*TASK ITEM:* In the listing below, the lines starting with the line with "stepRunsThePresentedCommand _ _" and going on through the line with "intro i s t h" are to be reproduced exactly, and only those.

*DATA LISTING:*
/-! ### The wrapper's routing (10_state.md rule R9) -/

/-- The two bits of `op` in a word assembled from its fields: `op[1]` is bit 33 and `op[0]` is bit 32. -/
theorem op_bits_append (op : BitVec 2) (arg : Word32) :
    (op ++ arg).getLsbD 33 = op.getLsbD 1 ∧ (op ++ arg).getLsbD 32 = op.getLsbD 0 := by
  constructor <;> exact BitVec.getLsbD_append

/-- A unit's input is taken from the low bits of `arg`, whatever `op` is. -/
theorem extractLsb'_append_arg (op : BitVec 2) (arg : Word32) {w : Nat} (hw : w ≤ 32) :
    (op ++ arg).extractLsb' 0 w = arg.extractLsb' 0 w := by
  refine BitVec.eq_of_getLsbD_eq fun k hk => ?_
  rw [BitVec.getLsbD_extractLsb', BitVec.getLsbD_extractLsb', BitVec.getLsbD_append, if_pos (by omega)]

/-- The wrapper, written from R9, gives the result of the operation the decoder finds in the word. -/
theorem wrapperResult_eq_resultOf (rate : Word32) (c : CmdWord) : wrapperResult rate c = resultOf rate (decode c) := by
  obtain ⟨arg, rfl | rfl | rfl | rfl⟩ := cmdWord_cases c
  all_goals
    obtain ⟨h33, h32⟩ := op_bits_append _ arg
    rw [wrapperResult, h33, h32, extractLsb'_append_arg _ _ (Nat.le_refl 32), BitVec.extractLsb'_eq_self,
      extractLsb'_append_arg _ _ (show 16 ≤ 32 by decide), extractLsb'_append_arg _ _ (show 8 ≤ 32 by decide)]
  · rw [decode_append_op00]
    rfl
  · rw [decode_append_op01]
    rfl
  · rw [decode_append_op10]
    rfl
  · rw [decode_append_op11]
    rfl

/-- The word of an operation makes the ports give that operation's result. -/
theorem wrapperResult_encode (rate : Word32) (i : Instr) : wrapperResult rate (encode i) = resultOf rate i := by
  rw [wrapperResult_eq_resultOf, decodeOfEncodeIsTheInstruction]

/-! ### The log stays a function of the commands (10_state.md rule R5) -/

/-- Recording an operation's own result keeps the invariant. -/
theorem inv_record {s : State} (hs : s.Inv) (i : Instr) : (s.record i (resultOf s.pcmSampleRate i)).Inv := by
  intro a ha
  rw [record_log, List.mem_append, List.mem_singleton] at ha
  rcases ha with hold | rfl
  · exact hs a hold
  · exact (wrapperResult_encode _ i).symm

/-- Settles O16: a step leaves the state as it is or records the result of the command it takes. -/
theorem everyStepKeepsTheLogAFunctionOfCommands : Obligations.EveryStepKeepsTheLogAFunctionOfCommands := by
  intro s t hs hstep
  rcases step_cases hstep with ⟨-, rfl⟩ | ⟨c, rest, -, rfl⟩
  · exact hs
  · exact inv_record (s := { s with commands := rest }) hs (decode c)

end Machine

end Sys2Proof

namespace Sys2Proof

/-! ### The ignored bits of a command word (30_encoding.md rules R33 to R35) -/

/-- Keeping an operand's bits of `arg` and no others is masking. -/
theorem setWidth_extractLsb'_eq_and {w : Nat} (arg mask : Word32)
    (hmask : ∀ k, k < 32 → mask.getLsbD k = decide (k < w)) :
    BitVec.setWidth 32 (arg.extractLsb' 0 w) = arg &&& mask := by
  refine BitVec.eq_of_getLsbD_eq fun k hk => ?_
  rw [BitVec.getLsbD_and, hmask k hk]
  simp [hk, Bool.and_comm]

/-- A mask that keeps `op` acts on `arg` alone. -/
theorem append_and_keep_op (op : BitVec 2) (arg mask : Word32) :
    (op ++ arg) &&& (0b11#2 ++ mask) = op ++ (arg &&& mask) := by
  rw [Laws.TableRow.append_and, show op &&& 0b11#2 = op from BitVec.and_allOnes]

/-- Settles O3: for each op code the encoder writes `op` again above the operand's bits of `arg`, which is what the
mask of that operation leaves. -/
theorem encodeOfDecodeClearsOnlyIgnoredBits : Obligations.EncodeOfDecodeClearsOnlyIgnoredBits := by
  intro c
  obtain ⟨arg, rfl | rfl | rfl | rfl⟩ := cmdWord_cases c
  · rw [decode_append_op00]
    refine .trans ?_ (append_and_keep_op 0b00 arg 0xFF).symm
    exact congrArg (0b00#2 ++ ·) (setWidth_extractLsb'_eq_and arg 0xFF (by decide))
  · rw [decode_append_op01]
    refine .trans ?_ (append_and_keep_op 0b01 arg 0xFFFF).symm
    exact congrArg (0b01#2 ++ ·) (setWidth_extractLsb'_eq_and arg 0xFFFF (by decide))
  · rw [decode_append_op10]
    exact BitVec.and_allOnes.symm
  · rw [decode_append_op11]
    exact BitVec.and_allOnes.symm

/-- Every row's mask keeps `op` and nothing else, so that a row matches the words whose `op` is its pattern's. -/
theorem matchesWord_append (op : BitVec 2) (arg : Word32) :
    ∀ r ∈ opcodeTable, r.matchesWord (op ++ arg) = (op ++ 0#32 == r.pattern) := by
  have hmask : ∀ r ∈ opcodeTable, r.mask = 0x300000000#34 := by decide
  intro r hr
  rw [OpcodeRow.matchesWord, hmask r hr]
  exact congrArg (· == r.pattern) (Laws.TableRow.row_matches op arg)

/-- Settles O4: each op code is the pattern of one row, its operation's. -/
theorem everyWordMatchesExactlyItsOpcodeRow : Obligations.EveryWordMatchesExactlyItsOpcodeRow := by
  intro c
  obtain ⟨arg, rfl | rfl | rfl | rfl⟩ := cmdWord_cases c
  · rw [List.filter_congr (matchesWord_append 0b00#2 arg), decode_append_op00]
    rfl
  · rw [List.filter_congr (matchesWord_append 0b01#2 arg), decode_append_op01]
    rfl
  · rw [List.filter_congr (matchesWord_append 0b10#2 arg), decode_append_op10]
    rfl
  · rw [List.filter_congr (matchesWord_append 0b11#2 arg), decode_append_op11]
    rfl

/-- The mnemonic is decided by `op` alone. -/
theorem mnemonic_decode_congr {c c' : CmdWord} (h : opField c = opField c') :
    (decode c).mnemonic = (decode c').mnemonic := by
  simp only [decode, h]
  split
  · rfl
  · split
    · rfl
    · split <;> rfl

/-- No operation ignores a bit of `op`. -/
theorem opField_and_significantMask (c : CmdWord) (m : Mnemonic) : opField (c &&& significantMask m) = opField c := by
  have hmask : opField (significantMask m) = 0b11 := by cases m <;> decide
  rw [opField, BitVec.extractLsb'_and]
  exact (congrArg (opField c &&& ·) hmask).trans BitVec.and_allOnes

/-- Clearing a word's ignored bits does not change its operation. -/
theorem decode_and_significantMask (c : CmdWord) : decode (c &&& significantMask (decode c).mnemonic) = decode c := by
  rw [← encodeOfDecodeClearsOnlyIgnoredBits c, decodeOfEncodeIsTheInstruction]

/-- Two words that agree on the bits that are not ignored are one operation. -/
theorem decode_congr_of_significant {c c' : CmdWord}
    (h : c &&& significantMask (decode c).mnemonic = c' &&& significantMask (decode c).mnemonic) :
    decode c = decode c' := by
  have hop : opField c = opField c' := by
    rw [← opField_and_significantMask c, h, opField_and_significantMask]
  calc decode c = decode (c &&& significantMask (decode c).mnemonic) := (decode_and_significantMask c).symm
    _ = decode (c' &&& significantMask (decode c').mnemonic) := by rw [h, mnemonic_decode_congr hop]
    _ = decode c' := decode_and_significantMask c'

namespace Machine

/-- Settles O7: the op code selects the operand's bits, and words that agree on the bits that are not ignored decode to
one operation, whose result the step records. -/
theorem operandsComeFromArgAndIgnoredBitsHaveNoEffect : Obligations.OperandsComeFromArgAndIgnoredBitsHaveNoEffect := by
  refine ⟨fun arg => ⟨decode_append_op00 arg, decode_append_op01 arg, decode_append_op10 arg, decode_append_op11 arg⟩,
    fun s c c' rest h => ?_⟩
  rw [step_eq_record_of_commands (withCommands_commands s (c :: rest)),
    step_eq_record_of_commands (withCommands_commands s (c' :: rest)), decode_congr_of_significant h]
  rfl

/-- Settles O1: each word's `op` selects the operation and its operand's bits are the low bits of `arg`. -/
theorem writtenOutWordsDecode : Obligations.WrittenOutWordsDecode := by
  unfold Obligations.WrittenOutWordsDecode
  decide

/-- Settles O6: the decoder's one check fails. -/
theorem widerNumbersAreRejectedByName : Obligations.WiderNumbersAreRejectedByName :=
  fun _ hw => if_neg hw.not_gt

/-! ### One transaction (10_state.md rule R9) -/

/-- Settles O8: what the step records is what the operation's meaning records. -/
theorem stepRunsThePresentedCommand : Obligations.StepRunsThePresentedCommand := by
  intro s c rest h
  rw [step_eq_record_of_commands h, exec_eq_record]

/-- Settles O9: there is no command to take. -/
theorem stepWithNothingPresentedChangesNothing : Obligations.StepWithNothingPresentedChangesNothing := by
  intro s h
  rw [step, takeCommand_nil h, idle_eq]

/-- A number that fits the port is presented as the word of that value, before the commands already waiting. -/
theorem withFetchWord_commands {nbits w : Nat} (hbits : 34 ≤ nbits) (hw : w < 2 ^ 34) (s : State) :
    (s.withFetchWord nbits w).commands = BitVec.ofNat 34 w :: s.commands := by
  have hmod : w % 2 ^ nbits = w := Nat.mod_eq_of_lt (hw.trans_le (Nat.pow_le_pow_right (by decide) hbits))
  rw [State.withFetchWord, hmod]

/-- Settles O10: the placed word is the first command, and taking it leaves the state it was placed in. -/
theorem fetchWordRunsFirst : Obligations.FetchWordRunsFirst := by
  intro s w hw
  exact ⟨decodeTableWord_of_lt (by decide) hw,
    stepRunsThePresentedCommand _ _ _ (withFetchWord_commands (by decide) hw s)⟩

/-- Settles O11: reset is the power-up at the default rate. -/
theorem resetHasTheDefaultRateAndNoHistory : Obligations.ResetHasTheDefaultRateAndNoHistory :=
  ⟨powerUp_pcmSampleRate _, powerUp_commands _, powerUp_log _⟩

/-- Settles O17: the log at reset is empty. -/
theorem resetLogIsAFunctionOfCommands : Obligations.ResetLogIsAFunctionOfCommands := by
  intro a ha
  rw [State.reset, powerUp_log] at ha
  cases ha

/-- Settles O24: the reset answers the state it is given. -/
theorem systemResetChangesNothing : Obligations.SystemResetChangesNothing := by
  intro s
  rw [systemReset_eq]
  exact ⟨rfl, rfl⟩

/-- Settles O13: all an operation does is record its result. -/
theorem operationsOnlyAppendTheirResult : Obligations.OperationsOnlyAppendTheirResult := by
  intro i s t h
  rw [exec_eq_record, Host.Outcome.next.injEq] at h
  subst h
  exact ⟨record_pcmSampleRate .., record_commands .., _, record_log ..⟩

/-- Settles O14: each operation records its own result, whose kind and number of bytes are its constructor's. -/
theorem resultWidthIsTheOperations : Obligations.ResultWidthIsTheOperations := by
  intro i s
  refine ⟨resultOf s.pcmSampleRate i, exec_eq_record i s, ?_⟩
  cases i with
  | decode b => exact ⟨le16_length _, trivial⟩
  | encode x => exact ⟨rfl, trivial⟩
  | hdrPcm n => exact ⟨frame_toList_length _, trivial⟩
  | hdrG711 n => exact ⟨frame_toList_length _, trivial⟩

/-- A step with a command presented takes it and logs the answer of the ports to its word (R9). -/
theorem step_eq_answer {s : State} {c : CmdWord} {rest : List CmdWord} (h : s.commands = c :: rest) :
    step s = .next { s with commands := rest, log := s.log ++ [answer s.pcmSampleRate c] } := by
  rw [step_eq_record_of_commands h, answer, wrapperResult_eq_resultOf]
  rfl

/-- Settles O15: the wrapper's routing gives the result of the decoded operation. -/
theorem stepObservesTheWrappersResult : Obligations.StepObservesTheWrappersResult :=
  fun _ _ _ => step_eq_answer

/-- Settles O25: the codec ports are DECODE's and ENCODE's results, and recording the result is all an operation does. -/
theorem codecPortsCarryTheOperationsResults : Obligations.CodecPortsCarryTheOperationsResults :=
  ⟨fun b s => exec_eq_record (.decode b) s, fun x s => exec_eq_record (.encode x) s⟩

*RESULT OF THIS EXERCISE:*
    stepRunsThePresentedCommand _ _ _ (withFetchWord_commands (by decide) hw s)⟩

/-- Settles O11: reset is the power-up at the default rate. -/
theorem resetHasTheDefaultRateAndNoHistory : Obligations.ResetHasTheDefaultRateAndNoHistory :=
  ⟨powerUp_pcmSampleRate _, powerUp_commands _, powerUp_log _⟩

/-- Settles O17: the log at reset is empty. -/
theorem resetLogIsAFunctionOfCommands : Obligations.ResetLogIsAFunctionOfCommands := by
  intro a ha
  rw [State.reset, powerUp_log] at ha
  cases ha

/-- Settles O24: the reset answers the state it is given. -/
theorem systemResetChangesNothing : Obligations.SystemResetChangesNothing := by
  intro s
  rw [systemReset_eq]
  exact ⟨rfl, rfl⟩

/-- Settles O13: all an operation does is record its result. -/
theorem operationsOnlyAppendTheirResult : Obligations.OperationsOnlyAppendTheirResult := by
  intro i s t h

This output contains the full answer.